There was something about today that just felt so right. I think that a lot of the time, people get caught up in the obligation of helping relatives, especially elderly relatives, and forget that it should be something we desire to do, too. I like taking Grandma shopping. I feel bad that I don't get to do it often enough, since I'm away at school so often. I learn from her, and I try to actually appreciate what she has to teach. She's done so much for me, and I so little for her. The very least I can do - and I do gladly - is take her to CVS on a Tuesday afternoon.

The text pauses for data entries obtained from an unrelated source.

-- ==== Sys2Proof/Machine/MemOp.lean ====
section
/-! DEFINITION. The MEM operator (R190 to R192): its firings, its requests at their homes (R34, R110, R116, R120),
its entries (R135), and its replies; and the alignment of end tokens, which ends an entry (R159). -/

namespace Sys2Proof.Machine

/-! ### Requests made by a firing -/

/-- BASE of a MEM operator. -/
def Fe.memBase (f : Fe) : Nat := f.param 0 + bitsOf (f.param 1) 15 0 * 2 ^ 32

/-- Bytes of a MEM sub-operation's access. -/
def memWidth (sub : Nat) : Nat :=
  match sub with
  | 0 => 1
  | 1 => 1
  | 2 => 2
  | 3 => 2
  | 5 => 1
  | 6 => 2
  | _ => 4

/-- The signed step of sequential addressing. -/
def Fe.memStride (f : Fe) : Int := if f.param 2 == 0 then (memWidth f.sub : Nat) else signedOf 32 (f.param 2)

/-- A sub-operation whose IN0 carries data, with its offset on IN1 or none. -/
def memWrites (sub : Nat) : Bool := 5 ≤ sub && sub ≤ 12

def memKind (sub : Nat) : ReqKind :=
  match sub with
  | 0 => .load 1 false
  | 1 => .load 1 true
  | 2 => .load 2 false
  | 3 => .load 2 true
  | 4 => .load 4 false
  | 5 => .store 1
  | 6 => .store 2
  | 7 => .store 4
  | 8 => .atomic .add
  | 9 => .atomic .min
  | 10 => .atomic .max
  | 11 => .atomic .swap
  | 12 => .atomic .fadd
  | 13 => .tagLoad
  | _ => .xf

/-- A request of copy `cp` of the operator, not yet performed. -/
def memReq (r c cp : Nat) (kind : ReqKind) (va lo hi : Nat) : Req :=
  { who := .fe r c, copy := cp, kind, va, data := BitVec.ofNat 128 (hi % 2 ^ 64 * 2 ^ 64 + lo % 2 ^ 64), stage := .waiting
    record := false, port := none }

/-- A reply that needs no access: PAD for a void address, a void token for a tag miss. -/
def memAnswer (r c cp : Nat) (kind : ReqKind) (v : Nat) : Req :=
  { memReq r c cp kind 0 0 0 with stage := .performed (BitVec.ofNat 32 v) }

def State.addReq (s : State) (q : Req) : State := s.updFab fun f => { f with reqs := f.reqs ++ [s.sentReq q] }

/-- The place of an operator's copy, which its records name (R323). -/
def State.copyPlace (s : State) (r c cp : Nat) : Nat × Nat := (s.rectangle r c (s.fe r c)).getD cp (r, c)

/-- One access at an address, whose offset is kept for a store's reply. -/
def State.memAccess (s : State) (r c cp : Nat) (kind : ReqKind) (n va v off : Nat) : State :=
  if va % n != 0 then s.containAt r c (s.copyPlace r c cp) 0x03 0 va 0 else s.addReq (memReq r c cp kind va v off)

/-- A table lookup of address `a` (R39, R42): a hit pins its entry and reads the slot. -/
def State.memTag (s : State) (r c cp a : Nat) : State :=
  match s.tagHit a with
  | none => s.addReq (memAnswer r c cp .none 0)
  | some i =>
    let off := bitsOf s.tagcfg.toNat 24 12 * 0x1000 + i * 0x1000 + a % 0x1000
    if a % 4 != 0 then s.containAt r c (s.copyPlace r c cp) 0x03 0 a 0
    else
      let e := s.tag i
      (s.setTag i { e with pin := e.pin + 1 }).addReq (memReq r c cp .tagLoad (selfAlias + off) 0 i)

/-- The element `j` of a firing's groups, `x` its token on IN0, for copy `cp` (R180). -/
def State.memElem (s : State) (r c cp j : Nat) (x : Token) (ofs : Option Token) : State :=
  let f := s.fe r c
  let sub := f.sub
  let pad (s : State) : State := s.addReq (memAnswer r c cp .const (f.param 4))
  let at_ (d : Int) : Nat := ((f.memBase : Int) + d) % (2 ^ 48 : Int) |>.toNat
  if sub == 13 then
    if x.isVoid then pad s else s.memTag r c cp (at_ (signedOf 32 x.payload.toNat))
  else if memWrites sub then
    if x.isVoid then s
    else match ofs with
      | some o =>
        if o.isVoid then pad s
        else s.memAccess r c cp (memKind sub) (memWidth sub) (at_ (signedOf 32 o.payload.toNat)) x.payload.toNat
          o.payload.toNat
      | none =>
        let d : Int := ((f.op.k + j : Nat) : Int) * f.memStride
        s.memAccess r c cp (memKind sub) (memWidth sub) (at_ d) x.payload.toNat (intBits 32 d)
  else if x.isVoid then pad s
  else s.memAccess r c cp (memKind sub) (memWidth sub) (at_ (signedOf 32 x.payload.toNat)) 0 0

/-- The transform words of a firing's tokens, 4 tokens each. -/
def memWords (s : State) : Nat → Nat → List Token → List (Option Nat)
  | 0, _, _ => []
  | _, _, [] => []
  | n + 1, i, ts =>
    let g := ts.take 4
    let v := (List.range 4).map fun j => match g[j]? with
      | some t => t.payload
      | none => Config.fabricWord (16 * s.stepNo + i + j)
    (if g.any Token.isVoid then none else some (wordsNat v)) :: memWords s n (i + 4) (ts.drop 4)
where
  wordsNat : List Word → Nat
    | [] => 0
    | w :: t => w.toNat + 2 ^ 32 * wordsNat t

/-- A transform request, of copy 0: refused words are contained (R54). -/
def State.memXf (s : State) (r c : Nat) (w : Option Nat) : State :=
  match w with
  | none => s
  | some w =>
    let code := xfCheck w
    if code != 0 then
      s.contain r c (xfTrap code) 0 (if xfTrap code == 0x08 then 0 else selfAlias + xfOff w) code
    else s.addReq { memReq r c 0 .xf (selfAlias + xfOff w) 0 0 with data := BitVec.ofNat 128 w }

/-- Requests of an FE that are outstanding. -/
def State.reqCount (s : State) (r c : Nat) : Nat := (s.core.fab.reqs.filter fun q => q.who = .fe r c).length

/-- Requests that a MEM operator may have outstanding: its emit queue's places. -/
def memLimit : Nat := 15

/-- A record of an `exit` grows by a firing's tokens; void tokens are words of 0. -/
def Fe.gather (f : Fe) (ts : List Token) : Fe :=
  let ws := ts.map fun t => if t.isVoid then dataTok 0 else dataTok t.payload.toNat
  { f with op := { f.op with bufs := updAt f.op.bufs 0 (· ++ ws) } }

/-- The queue descriptor that an `exit` writes. -/
def Fe.exitQ (f : Fe) : Nat := f.param 0 % 64

/-- An `exit` into a full queue stalls, as at a full FIFO (R135, R191). -/
def State.exitFull (s : State) (f : Fe) : Bool :=
  match s.core.fab.qs[f.exitQ]? with
  | some d => d.cap.toNat ≤ d.cnt
  | none => false

/-- MEM_FIRE: requests are sent in stream order; an `exit` gathers its record. -/
def execMemFire (row col : Nat) (s : State) : Host.Outcome State Fault Refusal :=
  s.operator row col 7 fun f =>
    let ts := f.group 0
    if !f.readyAll || !f.roomRate || (f.sub == 13 && s.tagBusy) then none
    else if f.sub == 15 then if s.exitFull f then none else some fun s => s.updFe row col fun f => f.takeAll.gather ts
    else if memLimit < s.reqCount row col + ts.length then none
    else some fun s =>
      let ofs := if (f.side 1).isSome then some (f.group 1) else none
      let s := s.updFe row col Fe.takeAll
      let s := if f.sub == 14 then (memWords s ts.length 0 ts).foldl (fun s w => s.memXf row col w) s
        else ts.zipIdx.foldl (fun s x =>
          if (s.fe row col).sealed then s
          else s.memElem row col f.copyOf x.2 x.1 (ofs.map fun l => l.getD x.2 ⟨0, Config.fabricWord (16 * s.stepNo + x.2)⟩)) s
      if (s.fe row col).sealed then s
      else s.updFe row col fun f => { f.nextElem with op := { f.nextElem.op with k := f.op.k + ts.length } }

If I didn't live nearby, if I stayed in DC my entire life, who would take my grandmother shopping? Well, my mother, or one of my sisters, or any of my dozen (give or take) aunts and uncles, or myriad cousins. That, of course, is assuming that they don't have an attitude similar to that of the hypothetical, District-dwelling me. If moving away from my entire family and living in DC is an acceptable, even an optimal choice for me, then it may very well be for any given relative of mine. And once it's a choice for any one of them, it could be the choice for all of them. Would my up and moving to Washington cause that? Of course not. But the attitude that moving away from your family is not good is what anchors us all here. Without that attitude, we'd be adrift, any or all of us abandoning the rest to their fate. If we didn't feel a responsibility toward each other on a very real, very mundane, very day-to-day level, who would take my grandmother to CVS?

Logistics, Celebrations

In most blogs I read, bloggers who don't refer to their family and friends by their real names refer to them by some sort of handle. In this spirit, I'll be calling my boyfriend Rhett, for obvious reasons. Rhett and I have been dating for ten months...today, in fact. Happy Anniversary, Rhett.

If I ever come up with appropriate handles for all or any of the other people in my life, those will be noted, as well.

For the record, I have issues with referring to x-month celebrations as "anniversaries," mostly because the word "anniversary" clearly has a Latin root referring to years, and not months, but whenever I've tried to coin a word to refer to a monthly "anniversary," I've had to discard it as seeming too ickily menstrual.

My first real post and I'm already bringing up menses. No one is ever going to read this blog.

Tuesday, December 23, 2008

Welcome!

Welcome, future readers, to my new anonymous blog. I suppose I'm succumbing to the egoism of the internet age in wanting the world to know my thoughts on everything from crocheting to Catholicism (I'm very fond of both, if you're wondering), from fish to family (again, fond of both), and I'm sure that not putting my name on this is a false modesty stemming from embarrassment rather than true humility. But hey, let's see what I have to say to the world.